▶ _Task to complete_
Using the entries below, write out the line with "and the display", the line with "m.getLsbD i.val ∧", and every line in between, exactly as each is written.
Start of Block
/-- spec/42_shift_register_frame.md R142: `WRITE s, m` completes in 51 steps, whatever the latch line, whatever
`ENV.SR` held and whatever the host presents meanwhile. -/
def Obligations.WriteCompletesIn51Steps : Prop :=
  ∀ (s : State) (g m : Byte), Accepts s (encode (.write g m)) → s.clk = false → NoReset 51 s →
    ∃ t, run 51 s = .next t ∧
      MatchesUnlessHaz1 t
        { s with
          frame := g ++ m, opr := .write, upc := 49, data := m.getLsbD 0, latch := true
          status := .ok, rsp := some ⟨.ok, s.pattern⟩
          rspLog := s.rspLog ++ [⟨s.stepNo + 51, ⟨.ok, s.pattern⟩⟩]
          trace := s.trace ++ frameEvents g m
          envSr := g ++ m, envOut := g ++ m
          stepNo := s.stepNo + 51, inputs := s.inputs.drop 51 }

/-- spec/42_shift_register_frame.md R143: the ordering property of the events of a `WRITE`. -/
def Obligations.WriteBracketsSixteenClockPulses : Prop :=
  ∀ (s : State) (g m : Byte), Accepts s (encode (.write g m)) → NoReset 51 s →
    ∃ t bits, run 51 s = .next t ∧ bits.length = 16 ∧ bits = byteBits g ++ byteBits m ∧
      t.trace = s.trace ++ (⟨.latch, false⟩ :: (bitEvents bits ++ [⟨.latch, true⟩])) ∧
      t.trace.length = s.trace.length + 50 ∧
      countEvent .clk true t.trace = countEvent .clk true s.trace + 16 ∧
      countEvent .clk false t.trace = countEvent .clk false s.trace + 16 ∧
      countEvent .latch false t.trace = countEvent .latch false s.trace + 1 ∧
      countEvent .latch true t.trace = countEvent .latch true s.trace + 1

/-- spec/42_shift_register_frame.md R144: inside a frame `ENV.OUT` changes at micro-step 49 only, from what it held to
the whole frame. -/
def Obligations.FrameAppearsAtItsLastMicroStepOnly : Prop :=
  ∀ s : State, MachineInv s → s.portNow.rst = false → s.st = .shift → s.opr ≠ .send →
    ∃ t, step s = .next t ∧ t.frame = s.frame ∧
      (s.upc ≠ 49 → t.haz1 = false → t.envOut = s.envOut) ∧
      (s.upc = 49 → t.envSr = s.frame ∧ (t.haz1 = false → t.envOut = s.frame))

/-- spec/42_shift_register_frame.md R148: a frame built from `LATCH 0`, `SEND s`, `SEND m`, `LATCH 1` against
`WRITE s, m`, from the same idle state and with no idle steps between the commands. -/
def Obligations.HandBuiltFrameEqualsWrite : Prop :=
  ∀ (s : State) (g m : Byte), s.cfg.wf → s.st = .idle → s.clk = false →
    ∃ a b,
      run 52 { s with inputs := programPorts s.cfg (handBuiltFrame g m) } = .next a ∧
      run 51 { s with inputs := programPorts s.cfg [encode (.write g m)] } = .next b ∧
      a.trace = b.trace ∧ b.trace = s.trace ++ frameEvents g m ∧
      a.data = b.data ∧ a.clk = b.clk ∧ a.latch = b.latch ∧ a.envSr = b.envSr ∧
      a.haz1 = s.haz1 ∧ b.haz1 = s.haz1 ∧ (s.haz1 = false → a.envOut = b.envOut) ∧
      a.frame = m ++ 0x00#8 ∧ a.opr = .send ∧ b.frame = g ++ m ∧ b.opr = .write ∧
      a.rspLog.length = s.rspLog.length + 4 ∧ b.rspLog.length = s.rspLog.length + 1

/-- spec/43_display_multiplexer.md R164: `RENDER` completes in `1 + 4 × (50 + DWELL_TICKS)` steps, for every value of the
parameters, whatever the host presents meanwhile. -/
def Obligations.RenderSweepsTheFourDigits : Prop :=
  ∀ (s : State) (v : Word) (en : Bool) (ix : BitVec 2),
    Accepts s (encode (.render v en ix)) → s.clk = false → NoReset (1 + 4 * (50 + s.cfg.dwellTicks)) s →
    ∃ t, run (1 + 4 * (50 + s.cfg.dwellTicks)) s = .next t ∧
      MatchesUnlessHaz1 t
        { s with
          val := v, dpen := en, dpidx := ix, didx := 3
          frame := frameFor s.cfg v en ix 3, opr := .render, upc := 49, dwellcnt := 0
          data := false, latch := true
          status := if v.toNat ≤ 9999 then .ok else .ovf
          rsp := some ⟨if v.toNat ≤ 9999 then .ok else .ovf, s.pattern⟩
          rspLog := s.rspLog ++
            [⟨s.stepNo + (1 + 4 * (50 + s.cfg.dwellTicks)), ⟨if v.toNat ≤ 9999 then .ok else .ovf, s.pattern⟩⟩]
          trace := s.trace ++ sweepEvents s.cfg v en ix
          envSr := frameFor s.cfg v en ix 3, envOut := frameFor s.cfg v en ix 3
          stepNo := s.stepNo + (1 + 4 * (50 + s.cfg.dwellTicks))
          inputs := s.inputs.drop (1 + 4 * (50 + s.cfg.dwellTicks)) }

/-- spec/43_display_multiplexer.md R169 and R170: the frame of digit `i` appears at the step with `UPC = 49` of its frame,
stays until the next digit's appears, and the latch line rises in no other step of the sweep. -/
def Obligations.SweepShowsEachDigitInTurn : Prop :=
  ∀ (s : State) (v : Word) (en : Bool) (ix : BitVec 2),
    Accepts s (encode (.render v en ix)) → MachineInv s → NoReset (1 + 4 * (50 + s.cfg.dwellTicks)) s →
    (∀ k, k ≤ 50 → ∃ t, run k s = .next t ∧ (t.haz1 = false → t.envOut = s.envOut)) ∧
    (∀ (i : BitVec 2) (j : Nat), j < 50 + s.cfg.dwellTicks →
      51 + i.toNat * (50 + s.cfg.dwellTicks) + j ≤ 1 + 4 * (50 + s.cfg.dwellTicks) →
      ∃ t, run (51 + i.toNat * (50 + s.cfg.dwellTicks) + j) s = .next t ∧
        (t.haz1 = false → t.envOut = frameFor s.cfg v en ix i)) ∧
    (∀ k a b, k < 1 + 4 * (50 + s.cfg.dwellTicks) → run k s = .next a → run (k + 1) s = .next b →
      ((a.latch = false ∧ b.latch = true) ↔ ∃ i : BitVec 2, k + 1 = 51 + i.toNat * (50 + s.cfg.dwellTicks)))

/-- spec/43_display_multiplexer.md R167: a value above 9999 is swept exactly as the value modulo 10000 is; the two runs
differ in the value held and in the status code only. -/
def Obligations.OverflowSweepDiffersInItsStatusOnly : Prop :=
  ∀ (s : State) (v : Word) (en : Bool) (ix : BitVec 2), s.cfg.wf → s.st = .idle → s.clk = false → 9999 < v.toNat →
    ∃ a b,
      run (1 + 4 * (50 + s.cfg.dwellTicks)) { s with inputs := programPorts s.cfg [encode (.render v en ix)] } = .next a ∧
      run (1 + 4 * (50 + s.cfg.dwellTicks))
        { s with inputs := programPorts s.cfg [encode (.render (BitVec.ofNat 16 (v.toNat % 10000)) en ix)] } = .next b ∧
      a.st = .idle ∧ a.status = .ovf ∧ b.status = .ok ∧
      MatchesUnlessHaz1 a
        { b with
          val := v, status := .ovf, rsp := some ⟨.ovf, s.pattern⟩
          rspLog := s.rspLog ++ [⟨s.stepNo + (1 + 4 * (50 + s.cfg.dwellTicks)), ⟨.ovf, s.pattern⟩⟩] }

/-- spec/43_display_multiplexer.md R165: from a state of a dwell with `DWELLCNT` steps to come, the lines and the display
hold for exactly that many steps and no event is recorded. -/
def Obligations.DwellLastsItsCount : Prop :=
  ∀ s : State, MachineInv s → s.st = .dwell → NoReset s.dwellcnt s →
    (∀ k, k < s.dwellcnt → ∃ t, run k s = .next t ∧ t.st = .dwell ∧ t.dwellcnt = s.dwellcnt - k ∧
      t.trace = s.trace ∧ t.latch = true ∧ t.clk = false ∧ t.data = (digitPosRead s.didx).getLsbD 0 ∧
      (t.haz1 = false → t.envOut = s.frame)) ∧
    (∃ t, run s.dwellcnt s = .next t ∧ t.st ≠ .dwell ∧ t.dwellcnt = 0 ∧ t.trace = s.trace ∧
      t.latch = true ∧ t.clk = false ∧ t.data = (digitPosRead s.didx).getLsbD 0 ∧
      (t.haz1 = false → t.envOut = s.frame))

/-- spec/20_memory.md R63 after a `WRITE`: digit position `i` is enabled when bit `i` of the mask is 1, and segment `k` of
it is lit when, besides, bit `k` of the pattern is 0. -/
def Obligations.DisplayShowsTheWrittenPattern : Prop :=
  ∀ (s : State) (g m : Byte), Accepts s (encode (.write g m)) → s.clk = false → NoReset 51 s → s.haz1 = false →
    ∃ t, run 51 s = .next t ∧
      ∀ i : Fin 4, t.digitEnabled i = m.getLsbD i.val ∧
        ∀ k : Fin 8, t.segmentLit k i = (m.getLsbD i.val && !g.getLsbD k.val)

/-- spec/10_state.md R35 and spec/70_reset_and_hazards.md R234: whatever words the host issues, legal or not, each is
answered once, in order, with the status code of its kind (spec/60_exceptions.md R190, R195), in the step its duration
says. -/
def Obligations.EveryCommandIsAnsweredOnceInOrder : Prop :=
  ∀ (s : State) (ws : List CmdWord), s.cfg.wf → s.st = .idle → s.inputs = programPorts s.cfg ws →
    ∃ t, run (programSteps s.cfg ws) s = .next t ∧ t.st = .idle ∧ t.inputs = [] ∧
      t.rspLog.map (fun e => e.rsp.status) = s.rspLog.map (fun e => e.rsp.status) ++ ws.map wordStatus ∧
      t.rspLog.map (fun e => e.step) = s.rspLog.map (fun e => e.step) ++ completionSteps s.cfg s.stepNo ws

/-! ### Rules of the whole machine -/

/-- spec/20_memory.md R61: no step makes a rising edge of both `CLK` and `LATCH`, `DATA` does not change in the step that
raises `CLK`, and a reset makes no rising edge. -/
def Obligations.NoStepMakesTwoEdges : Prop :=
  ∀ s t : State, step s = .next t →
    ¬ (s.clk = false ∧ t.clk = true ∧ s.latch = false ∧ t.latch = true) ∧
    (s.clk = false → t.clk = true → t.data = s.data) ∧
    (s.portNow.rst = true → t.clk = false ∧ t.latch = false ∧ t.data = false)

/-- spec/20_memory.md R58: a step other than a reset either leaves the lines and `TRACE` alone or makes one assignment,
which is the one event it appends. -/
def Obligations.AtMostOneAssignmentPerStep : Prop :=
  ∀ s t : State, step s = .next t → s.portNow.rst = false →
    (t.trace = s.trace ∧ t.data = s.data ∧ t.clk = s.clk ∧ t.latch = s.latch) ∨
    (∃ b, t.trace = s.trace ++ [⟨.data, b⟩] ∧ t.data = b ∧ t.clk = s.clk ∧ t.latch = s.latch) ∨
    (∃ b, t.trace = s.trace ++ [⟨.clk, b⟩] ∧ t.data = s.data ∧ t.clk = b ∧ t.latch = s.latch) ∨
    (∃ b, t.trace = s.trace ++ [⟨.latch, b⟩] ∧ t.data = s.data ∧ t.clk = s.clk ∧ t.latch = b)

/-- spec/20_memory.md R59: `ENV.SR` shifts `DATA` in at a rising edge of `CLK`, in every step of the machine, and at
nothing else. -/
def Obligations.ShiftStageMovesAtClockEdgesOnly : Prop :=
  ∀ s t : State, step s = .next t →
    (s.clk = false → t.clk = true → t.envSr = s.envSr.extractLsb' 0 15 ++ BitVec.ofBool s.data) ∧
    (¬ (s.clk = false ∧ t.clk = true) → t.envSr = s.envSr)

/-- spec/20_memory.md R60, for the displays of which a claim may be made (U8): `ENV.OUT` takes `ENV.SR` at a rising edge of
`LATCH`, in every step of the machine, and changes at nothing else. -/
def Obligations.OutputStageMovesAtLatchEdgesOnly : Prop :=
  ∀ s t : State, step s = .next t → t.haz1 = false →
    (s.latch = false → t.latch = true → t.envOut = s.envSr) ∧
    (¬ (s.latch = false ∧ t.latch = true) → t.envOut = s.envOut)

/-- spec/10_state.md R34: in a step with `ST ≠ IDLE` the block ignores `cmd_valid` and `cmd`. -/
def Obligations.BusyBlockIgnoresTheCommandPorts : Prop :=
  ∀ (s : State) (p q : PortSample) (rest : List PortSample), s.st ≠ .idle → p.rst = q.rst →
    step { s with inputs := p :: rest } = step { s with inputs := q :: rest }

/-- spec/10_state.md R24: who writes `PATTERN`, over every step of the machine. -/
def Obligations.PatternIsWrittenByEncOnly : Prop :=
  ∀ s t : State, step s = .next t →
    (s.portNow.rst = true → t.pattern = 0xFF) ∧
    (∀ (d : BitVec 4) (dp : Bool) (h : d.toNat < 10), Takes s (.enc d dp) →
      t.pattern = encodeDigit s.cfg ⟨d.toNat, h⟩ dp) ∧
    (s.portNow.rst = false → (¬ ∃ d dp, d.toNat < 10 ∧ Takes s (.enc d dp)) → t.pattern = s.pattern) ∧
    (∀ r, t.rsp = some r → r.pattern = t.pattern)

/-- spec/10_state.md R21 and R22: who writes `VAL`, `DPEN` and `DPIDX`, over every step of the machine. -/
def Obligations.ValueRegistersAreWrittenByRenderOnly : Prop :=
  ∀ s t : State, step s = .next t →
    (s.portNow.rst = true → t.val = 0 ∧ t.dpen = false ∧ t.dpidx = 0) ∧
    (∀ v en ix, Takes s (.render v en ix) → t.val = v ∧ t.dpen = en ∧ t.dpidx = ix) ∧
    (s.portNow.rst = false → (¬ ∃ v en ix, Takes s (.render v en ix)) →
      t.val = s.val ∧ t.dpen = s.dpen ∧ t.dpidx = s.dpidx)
End of Block
Start of Block
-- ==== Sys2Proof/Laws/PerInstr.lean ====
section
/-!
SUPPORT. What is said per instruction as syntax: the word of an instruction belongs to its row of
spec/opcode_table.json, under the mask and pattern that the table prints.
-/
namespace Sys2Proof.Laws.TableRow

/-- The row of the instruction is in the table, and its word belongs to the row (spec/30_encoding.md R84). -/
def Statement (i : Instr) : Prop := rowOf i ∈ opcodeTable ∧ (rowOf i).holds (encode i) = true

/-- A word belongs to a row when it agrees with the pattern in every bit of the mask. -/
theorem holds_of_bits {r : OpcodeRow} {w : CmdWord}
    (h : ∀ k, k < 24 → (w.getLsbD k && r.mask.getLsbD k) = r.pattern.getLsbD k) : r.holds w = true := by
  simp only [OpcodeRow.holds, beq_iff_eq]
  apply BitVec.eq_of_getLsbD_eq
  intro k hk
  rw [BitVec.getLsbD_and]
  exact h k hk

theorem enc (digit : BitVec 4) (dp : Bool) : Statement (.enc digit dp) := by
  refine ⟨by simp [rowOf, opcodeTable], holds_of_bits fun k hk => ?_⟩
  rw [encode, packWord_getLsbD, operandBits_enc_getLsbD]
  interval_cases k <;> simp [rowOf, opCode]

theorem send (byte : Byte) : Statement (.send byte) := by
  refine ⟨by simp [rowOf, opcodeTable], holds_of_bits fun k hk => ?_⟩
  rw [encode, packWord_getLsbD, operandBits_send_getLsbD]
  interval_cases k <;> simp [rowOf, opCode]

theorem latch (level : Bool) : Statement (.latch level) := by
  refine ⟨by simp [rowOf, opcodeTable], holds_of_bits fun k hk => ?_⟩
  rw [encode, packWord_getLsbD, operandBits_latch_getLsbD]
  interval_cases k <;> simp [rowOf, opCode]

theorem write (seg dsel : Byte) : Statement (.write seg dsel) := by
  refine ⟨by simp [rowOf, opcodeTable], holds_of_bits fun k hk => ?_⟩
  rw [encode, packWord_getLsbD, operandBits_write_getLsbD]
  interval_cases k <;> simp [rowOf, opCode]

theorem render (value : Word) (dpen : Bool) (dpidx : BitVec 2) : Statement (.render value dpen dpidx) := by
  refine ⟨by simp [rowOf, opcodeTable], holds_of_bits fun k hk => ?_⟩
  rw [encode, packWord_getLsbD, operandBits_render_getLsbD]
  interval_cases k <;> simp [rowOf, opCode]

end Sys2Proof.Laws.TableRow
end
End of Block
▶ _Solution for this exercise_
/-- spec/43_display_multiplexer.md R165: from a state of a dwell with `DWELLCNT` steps to come, the lines and the display
hold for exactly that many steps and no event is recorded. -/
def Obligations.DwellLastsItsCount : Prop :=
  ∀ s : State, MachineInv s → s.st = .dwell → NoReset s.dwellcnt s →
    (∀ k, k < s.dwellcnt → ∃ t, run k s = .next t ∧ t.st = .dwell ∧ t.dwellcnt = s.dwellcnt - k ∧
      t.trace = s.trace ∧ t.latch = true ∧ t.clk = false ∧ t.data = (digitPosRead s.didx).getLsbD 0 ∧
      (t.haz1 = false → t.envOut = s.frame)) ∧
    (∃ t, run s.dwellcnt s = .next t ∧ t.st ≠ .dwell ∧ t.dwellcnt = 0 ∧ t.trace = s.trace ∧
      t.latch = true ∧ t.clk = false ∧ t.data = (digitPosRead s.didx).getLsbD 0 ∧
      (t.haz1 = false → t.envOut = s.frame))

/-- spec/20_memory.md R63 after a `WRITE`: digit position `i` is enabled when bit `i` of the mask is 1, and segment `k` of
it is lit when, besides, bit `k` of the pattern is 0. -/
def Obligations.DisplayShowsTheWrittenPattern : Prop :=
  ∀ (s : State) (g m : Byte), Accepts s (encode (.write g m)) → s.clk = false → NoReset 51 s → s.haz1 = false →
    ∃ t, run 51 s = .next t ∧
      ∀ i : Fin 4, t.digitEnabled i = m.getLsbD i.val ∧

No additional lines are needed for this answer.